>>>

theorem vals_formatOf (x : Vec) (q : BitVec 2) : (formatOf q).vals x =
    (List.range (16 / ((formatOf q).bits / 8))).map (fun e => (formatOf q).val (lane x (formatOf q).bits e)) := by
  rw [Fmt.vals, lanes_formatOf, List.map_map]; rfl

/-- The thread with flags raised in fstat. -/
def Thread.raised (t : Thread) (fl : Word) : Thread := { t with fstat := t.fstat ||| fl }

@[simp] theorem Thread.raised_rep (t : Thread) (fl : Word) : (t.raised fl).rep = t.rep := rfl
@[simp] theorem Thread.raised_pending (t : Thread) (fl : Word) : (t.raised fl).pending = t.pending := rfl

theorem raise_setThr (f : Nat) (s : State) (t : Thread) : raise f (s.setThr t) = s.setThr (t.raised (BitVec.ofNat 64 f)) :=
  State.mapThr_setThr s t _

/-- The flags that the active elements raise together. -/
def activeFlags (m : Mask) (w : Nat) (op : Nat → Nat × Nat) : Nat :=
  ((List.range (16 / w)).map (fun e => if m.getLsbD (w * e) then (op e).2 else 0)).foldl (fun a b => a ||| b) 0

theorem testBit_foldl_or (l : List Nat) (x k : Nat) :
    (l.foldl (fun a b => a ||| b) x).testBit k = true ↔ x.testBit k = true ∨ ∃ y ∈ l, y.testBit k = true := by
  induction l generalizing x with
  | nil => simp
  | cons y l ih => rw [List.foldl_cons, ih, Nat.testBit_or, Bool.or_eq_true, or_assoc]; simp

theorem testBit_activeFlags (m : Mask) (w : Nat) (op : Nat → Nat × Nat) (k : Nat) :
    (activeFlags m w op).testBit k = true ↔ ∃ e < 16 / w, m.getLsbD (w * e) = true ∧ (op e).2.testBit k = true := by
  have hon (e : Nat) : (if m.getLsbD (w * e) then (op e).2 else 0).testBit k = true ↔
      m.getLsbD (w * e) = true ∧ (op e).2.testBit k = true := by
    split
    next h => simp [h]
    next h => simp [h]
  simp [activeFlags, testBit_foldl_or, hon]

/-! ### Results with their flags (R95, R99) -/

/-- A vector and flags as a float instruction leaves them: the active elements by op with their flags, the others as in
v[d]. -/
def FloatLanes (s : State) (d : Reg) (m q : BitVec 2) (op : Nat → Nat × Nat) (r : Vec) (fl : Word) : Prop :=
  (∀ e < 128 / (formatOf q).bits, lane r (formatOf q).bits e =
    if (s.thr.rm m).getLsbD ((formatOf q).bits / 8 * e) then (op e).1 % 2 ^ (formatOf q).bits
    else lane (s.thr.rv d) (formatOf q).bits e) ∧
  ∀ k, fl.getLsbD k = true ↔ k < 64 ∧ ∃ e < 128 / (formatOf q).bits,
    (s.thr.rm m).getLsbD ((formatOf q).bits / 8 * e) = true ∧ (op e).2.testBit k = true

/-- The vector that a float instruction leaves. -/
def floatMerge (s : State) (d : Reg) (m q : BitVec 2) (op : Nat → Nat × Nat) : Vec :=
  merge (s.thr.rm m) ((formatOf q).bits / 8) (s.thr.rv d) ((List.range (16 / ((formatOf q).bits / 8))).map fun e => (op e).1)

/-- The flags that a float instruction raises. -/
def floatFlags (s : State) (m q : BitVec 2) (op : Nat → Nat × Nat) : Word :=
  BitVec.ofNat 64 (activeFlags (s.thr.rm m) ((formatOf q).bits / 8) op)

theorem floatLanes (s : State) (d : Reg) (m q : BitVec 2) (op : Nat → Nat × Nat) :
    FloatLanes s d m q op (floatMerge s d m q op) (floatFlags s m q op) := by
  refine ⟨fun e he => ?_, fun k => ?_⟩
  · rw [formatOf_lanes] at he
    have hm := lane_merge (s.thr.rm m) ((formatOf q).bits / 8) (s.thr.rv d)
      ((List.range (16 / ((formatOf q).bits / 8))).map fun e => (op e).1) e (by simp) he
    rwa [active, bit, getD_map_range _ _ he, ← formatOf_bits, Nat.mul_comm e] at hm
  · rw [floatFlags, BitVec.getLsbD_ofNat, Bool.and_eq_true, decide_eq_true_iff, testBit_activeFlags, formatOf_lanes]

theorem zipWith_activity (s : State) (m q : BitVec 2) (op : Nat → Nat × Nat) :
    (List.zipWith (fun on p => if on then p.2 else 0) (activity (s.rm m) ((formatOf q).bits / 8))
      ((List.range (16 / ((formatOf q).bits / 8))).map op)).foldl (fun a b => a ||| b) 0 =
      activeFlags (s.thr.rm m) ((formatOf q).bits / 8) op := by
  rw [activity_eq, zipWith_map_range]; rfl

theorem floatWrite_eq {s : State} (d : Reg) (m q : BitVec 2) (op : Nat → Nat × Nat) (h : s.thr.winMode = false) :
    floatWrite d m (formatOf q) ((List.range (16 / ((formatOf q).bits / 8))).map op) s =
      s.setThr ((s.thr.wv d (floatMerge s d m q op)).raised (floatFlags s m q op)) := by
  rw [floatWrite, zipWith_activity, writeLanes_eq _ _ _ _ _ h, raise_setThr, List.map_map]
  rfl

/-- A write of elements without flags is one with no flag raised. -/
theorem writeLanes_eq_floatWrite {s : State} (d : Reg) (m q : BitVec 2) (g : Nat → Nat) (h : s.thr.winMode = false) :
    writeLanes d m ((formatOf q).bits / 8) ((List.range (16 / ((formatOf q).bits / 8))).map g) s =
      floatWrite d m (formatOf q) ((List.range (16 / ((formatOf q).bits / 8))).map fun e => (g e, 0)) s := by
  have hnone : activeFlags (s.thr.rm m) ((formatOf q).bits / 8) (fun e => (g e, 0)) = 0 := Nat.eq_of_testBit_eq fun k => by
    rw [Bool.eq_iff_iff, testBit_activeFlags]; simp
  have hflags : floatFlags s m q (fun e => (g e, 0)) = 0#64 := by rw [floatFlags, hnone]
  rw [floatWrite_eq _ _ _ _ h, hflags, writeLanes_eq _ _ _ _ _ h, Thread.raised, BitVec.or_zero]
  rfl

/-- The outcome writes v[d] and raises flags in fstat as a float instruction does, and sets VX. -/
def WritesFloats (o : Out) (s : State) (d : Reg) (m q : BitVec 2) (op : Nat → Nat × Nat) : Prop :=
  ∃ (r : Vec) (fl : Word),
    o = .next (s.setThr (((s.thr.withVx true).raised fl).wv d r).wentOn) ∧ FloatLanes s d m q op r fl

theorem issue_writesFloats {u : Use} {s : State} {body : State → Except Stop State} {d : Reg} {m q : BitVec 2}
    {op : Nat → Nat × Nat} (h : Clear u.accept s) (hi : u.ill = false) (hp : u.priv = false) (hv : u.vx = true)
    (hb : body s = .ok (retire (floatWrite d m (formatOf q) ((List.range (16 / ((formatOf q).bits / 8))).map op) s))) :
    WritesFloats (issue u body s) s d m q op := by
  refine ⟨floatMerge s d m q op, floatFlags s m q op, ?_, floatLanes ..⟩
  rw [floatWrite_eq _ _ _ _ h.plain] at hb
  exact issue_vx (th := (s.thr.wv d (floatMerge s d m q op)).raised (floatFlags s m q op)) h hi hp hv h.main h.idle hb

<<<

### AIM OF THE TASK
Scan the listing above for the word "theorem" and show each line where it is found.

### WRITTEN RESPONSE
theorem vals_formatOf (x : Vec) (q : BitVec 2) : (formatOf q).vals x =
@[simp] theorem Thread.raised_rep (t : Thread) (fl : Word) : (t.raised fl).rep = t.rep := rfl
@[simp] theorem Thread.raised_pending (t : Thread) (fl : Word) : (t.raised fl).pending = t.pending := rfl
theorem raise_setThr (f : Nat) (s : State) (t : Thread) : raise f (s.setThr t) = s.setThr (t.raised (BitVec.ofNat 64 f)) :=
theorem testBit_foldl_or (l : List Nat) (x k : Nat) :
theorem testBit_activeFlags (m : Mask) (w : Nat) (op : Nat → Nat × Nat) (k : Nat) :
theorem floatLanes (s : State) (d : Reg) (m q : BitVec 2) (op : Nat → Nat × Nat) :
theorem zipWith_activity (s : State) (m q : BitVec 2) (op : Nat → Nat × Nat) :
theorem floatWrite_eq {s : State} (d : Reg) (m q : BitVec 2) (op : Nat → Nat × Nat) (h : s.thr.winMode = false) :
theorem writeLanes_eq_floatWrite {s : State} (d : Reg) (m q : BitVec 2) (g : Nat → Nat) (h : s.thr.winMode = false) :
theorem issue_writesFloats {u : Use} {s : State} {body : State → Except Stop State} {d : Reg} {m q : BitVec 2}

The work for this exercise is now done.